Records from a collection:

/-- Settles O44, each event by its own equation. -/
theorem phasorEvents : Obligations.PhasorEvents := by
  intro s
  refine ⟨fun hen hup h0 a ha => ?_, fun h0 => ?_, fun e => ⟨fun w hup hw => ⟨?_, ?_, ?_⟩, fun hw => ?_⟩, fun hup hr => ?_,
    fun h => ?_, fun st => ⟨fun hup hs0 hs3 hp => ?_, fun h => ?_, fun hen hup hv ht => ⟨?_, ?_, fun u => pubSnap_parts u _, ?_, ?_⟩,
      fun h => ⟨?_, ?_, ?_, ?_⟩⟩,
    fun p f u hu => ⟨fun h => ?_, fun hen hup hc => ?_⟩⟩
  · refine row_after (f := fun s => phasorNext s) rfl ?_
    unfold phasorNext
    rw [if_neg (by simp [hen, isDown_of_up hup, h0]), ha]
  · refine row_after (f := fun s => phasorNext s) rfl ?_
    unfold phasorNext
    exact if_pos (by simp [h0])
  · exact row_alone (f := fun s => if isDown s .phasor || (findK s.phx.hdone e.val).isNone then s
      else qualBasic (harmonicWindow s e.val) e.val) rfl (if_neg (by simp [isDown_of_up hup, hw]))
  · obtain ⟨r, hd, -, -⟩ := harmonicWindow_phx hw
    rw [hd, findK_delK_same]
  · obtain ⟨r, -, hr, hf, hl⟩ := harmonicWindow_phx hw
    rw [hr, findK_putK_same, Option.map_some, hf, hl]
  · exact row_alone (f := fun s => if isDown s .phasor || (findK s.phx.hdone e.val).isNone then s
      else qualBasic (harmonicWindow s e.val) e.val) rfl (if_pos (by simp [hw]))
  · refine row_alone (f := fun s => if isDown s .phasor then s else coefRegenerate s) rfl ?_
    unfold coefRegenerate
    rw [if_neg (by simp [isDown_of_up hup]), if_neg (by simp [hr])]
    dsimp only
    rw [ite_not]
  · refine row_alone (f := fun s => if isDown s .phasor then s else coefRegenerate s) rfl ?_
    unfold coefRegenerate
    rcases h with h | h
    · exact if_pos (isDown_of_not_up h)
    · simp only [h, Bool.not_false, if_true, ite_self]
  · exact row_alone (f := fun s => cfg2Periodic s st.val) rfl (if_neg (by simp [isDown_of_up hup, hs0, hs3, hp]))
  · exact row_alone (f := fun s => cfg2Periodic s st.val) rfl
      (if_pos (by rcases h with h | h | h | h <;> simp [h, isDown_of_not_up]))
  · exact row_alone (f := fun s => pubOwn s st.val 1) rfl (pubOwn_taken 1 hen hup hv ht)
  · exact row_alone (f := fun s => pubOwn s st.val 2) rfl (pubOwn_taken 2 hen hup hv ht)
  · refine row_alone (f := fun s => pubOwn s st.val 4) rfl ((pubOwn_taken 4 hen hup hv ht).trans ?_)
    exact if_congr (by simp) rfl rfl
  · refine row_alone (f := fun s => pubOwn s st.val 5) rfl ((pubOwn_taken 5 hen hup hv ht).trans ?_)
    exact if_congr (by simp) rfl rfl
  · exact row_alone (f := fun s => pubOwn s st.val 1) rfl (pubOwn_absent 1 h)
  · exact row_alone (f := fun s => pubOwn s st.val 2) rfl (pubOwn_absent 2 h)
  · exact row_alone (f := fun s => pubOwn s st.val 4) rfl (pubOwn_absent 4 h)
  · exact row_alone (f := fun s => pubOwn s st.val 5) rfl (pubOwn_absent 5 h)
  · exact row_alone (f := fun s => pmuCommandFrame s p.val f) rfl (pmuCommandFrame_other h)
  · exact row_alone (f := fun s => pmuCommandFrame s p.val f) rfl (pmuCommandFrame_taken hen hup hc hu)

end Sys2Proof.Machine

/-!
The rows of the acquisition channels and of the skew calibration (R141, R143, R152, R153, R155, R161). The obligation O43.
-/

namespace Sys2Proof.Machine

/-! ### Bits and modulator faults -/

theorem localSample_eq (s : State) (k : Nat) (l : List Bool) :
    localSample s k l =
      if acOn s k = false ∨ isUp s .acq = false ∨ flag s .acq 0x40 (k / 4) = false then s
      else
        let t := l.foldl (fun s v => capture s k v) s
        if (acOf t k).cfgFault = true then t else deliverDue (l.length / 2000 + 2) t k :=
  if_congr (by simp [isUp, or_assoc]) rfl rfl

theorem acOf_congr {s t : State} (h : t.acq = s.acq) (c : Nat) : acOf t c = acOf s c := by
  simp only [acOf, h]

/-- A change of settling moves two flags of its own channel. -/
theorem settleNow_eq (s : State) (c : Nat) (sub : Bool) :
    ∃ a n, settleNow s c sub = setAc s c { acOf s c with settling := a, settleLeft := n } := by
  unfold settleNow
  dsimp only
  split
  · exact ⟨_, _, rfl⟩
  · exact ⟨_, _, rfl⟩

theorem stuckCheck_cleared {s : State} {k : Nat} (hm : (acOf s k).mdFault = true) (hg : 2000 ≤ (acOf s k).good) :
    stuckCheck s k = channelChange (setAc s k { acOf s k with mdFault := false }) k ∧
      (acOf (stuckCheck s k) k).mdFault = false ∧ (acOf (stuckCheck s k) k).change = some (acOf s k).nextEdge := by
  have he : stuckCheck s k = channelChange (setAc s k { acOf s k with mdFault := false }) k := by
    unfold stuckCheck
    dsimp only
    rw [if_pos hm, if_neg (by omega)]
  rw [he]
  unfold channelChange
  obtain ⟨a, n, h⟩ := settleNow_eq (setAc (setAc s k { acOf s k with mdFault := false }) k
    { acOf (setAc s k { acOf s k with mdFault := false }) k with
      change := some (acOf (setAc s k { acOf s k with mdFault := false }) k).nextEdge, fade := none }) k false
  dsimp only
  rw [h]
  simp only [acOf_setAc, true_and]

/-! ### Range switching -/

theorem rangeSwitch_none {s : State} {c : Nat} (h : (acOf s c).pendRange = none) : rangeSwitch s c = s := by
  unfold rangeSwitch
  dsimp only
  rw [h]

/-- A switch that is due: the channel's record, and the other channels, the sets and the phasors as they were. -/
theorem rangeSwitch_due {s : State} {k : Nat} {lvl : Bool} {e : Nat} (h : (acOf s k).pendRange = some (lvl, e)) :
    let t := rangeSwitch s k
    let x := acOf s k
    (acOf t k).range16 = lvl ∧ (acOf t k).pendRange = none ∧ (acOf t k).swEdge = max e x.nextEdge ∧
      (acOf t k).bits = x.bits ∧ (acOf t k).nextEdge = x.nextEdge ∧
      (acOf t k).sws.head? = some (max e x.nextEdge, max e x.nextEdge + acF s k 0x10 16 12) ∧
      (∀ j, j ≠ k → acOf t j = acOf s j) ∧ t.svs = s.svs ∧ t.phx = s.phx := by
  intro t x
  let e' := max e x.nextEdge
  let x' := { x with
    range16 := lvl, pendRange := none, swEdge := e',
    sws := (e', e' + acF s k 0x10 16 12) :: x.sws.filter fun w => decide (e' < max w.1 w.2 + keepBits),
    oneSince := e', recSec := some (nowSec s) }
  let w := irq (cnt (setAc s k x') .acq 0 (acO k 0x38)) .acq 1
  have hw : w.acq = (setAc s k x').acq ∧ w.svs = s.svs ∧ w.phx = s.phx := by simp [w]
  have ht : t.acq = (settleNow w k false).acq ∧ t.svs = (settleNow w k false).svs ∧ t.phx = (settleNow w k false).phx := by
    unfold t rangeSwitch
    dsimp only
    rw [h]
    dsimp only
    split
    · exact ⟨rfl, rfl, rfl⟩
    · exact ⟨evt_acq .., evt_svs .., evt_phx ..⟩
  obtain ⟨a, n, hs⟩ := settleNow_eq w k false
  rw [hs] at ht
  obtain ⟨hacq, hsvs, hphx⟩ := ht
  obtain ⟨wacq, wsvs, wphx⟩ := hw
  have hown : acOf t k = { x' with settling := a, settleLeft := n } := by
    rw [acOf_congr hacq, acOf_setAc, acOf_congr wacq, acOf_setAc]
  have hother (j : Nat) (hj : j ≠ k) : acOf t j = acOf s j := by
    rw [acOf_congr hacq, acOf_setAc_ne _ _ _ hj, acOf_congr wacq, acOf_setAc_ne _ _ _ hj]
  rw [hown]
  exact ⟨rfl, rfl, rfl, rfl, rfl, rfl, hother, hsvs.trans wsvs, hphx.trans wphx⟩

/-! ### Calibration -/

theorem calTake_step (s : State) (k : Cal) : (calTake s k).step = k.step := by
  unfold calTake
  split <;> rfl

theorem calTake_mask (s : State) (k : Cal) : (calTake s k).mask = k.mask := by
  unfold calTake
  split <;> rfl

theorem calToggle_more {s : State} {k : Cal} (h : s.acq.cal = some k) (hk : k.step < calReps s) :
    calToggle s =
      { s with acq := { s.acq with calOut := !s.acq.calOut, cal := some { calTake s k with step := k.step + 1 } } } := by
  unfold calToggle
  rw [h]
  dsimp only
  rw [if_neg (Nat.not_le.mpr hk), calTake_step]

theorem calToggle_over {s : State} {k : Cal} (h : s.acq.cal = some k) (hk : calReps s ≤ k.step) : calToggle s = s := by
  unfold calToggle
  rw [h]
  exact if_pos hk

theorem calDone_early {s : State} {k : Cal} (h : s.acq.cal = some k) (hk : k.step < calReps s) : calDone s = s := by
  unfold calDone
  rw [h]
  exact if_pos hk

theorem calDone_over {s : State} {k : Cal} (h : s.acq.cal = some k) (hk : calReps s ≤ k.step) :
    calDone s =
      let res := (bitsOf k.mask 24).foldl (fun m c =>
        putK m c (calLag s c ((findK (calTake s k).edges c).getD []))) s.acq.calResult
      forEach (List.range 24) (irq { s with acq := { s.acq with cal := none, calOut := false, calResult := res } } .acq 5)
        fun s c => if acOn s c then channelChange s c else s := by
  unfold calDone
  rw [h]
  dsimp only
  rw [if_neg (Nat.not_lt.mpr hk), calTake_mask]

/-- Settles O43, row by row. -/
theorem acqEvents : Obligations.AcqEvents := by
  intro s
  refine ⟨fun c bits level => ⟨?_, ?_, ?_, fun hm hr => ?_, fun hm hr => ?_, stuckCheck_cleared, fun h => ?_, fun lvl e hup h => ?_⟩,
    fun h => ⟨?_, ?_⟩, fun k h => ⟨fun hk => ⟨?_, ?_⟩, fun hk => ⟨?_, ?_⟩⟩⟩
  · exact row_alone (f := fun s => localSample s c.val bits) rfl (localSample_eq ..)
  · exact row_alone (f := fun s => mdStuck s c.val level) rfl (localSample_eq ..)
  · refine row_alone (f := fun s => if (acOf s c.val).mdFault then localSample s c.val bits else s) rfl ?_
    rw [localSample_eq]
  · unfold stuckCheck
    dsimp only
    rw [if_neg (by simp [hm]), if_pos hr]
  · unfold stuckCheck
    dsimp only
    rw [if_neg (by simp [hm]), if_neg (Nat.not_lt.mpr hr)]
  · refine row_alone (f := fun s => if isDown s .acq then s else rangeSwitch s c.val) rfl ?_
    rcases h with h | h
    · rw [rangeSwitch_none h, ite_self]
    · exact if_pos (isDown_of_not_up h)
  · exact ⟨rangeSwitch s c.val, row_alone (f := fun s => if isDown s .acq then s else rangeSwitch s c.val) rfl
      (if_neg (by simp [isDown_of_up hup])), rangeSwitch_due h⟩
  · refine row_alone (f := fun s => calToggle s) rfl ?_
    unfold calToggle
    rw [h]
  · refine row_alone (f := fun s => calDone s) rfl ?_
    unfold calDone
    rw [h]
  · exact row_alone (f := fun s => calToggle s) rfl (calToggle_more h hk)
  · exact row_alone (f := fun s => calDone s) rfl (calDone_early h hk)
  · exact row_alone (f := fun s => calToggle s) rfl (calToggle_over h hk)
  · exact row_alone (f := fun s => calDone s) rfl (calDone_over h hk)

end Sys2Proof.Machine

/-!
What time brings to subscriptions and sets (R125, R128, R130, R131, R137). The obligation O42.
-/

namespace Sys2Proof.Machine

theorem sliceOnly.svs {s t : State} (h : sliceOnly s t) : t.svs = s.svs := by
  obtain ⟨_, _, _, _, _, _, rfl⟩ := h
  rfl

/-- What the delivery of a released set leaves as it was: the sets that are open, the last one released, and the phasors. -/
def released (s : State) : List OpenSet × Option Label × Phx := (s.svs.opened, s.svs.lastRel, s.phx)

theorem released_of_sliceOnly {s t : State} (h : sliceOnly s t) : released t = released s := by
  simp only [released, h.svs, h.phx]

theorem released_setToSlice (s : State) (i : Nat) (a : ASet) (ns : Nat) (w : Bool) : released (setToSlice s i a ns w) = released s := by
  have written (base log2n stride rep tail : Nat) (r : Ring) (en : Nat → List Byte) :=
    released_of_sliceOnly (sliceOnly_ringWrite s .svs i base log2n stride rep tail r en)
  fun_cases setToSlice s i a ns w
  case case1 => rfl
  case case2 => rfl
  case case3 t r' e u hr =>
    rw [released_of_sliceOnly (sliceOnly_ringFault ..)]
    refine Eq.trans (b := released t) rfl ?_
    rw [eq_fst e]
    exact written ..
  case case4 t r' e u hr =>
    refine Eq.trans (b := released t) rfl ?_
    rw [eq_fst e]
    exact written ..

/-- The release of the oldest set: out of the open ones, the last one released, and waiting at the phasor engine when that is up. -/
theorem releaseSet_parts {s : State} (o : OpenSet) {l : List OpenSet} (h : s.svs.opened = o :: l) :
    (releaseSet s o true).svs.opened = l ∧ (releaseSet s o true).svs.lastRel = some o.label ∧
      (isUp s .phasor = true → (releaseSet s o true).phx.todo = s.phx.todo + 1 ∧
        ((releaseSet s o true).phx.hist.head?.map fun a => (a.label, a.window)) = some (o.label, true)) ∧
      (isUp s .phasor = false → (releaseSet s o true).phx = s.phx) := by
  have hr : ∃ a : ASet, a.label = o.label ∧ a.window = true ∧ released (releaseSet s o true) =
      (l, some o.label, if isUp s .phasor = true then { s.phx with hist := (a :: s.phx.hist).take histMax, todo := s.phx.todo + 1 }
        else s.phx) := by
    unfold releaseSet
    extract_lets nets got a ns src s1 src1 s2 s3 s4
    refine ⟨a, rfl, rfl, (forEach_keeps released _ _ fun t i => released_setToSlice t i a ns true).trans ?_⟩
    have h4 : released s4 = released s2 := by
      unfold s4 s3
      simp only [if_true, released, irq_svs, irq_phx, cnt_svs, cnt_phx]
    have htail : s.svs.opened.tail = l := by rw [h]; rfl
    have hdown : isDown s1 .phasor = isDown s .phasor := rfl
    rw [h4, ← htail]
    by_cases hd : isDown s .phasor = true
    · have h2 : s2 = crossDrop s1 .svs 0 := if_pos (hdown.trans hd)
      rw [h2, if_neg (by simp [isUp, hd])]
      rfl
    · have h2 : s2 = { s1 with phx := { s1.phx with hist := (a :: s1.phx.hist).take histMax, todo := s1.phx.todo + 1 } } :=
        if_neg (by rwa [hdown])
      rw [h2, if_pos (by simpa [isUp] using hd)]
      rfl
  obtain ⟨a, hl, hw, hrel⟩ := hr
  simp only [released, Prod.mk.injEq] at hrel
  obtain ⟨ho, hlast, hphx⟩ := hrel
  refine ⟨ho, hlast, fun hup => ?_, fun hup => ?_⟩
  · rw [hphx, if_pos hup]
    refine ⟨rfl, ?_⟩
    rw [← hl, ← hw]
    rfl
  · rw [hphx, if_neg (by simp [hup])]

Instructions for the task: Please return the lines above that run from the line containing "t = released s := by" to the line containing "fun_cases setToSlice s i a ns w", inclusive, exactly and with no other lines.

Your solution:
theorem released_of_sliceOnly {s t : State} (h : sliceOnly s t) : released t = released s := by
  simp only [released, h.svs, h.phx]

theorem released_setToSlice (s : State) (i : Nat) (a : ASet) (ns : Nat) (w : Bool) : released (setToSlice s i a ns w) = released s := by
  have written (base log2n stride rep tail : Nat) (r : Ring) (en : Nat → List Byte) :=
    released_of_sliceOnly (sliceOnly_ringWrite s .svs i base log2n stride rep tail r en)
  fun_cases setToSlice s i a ns w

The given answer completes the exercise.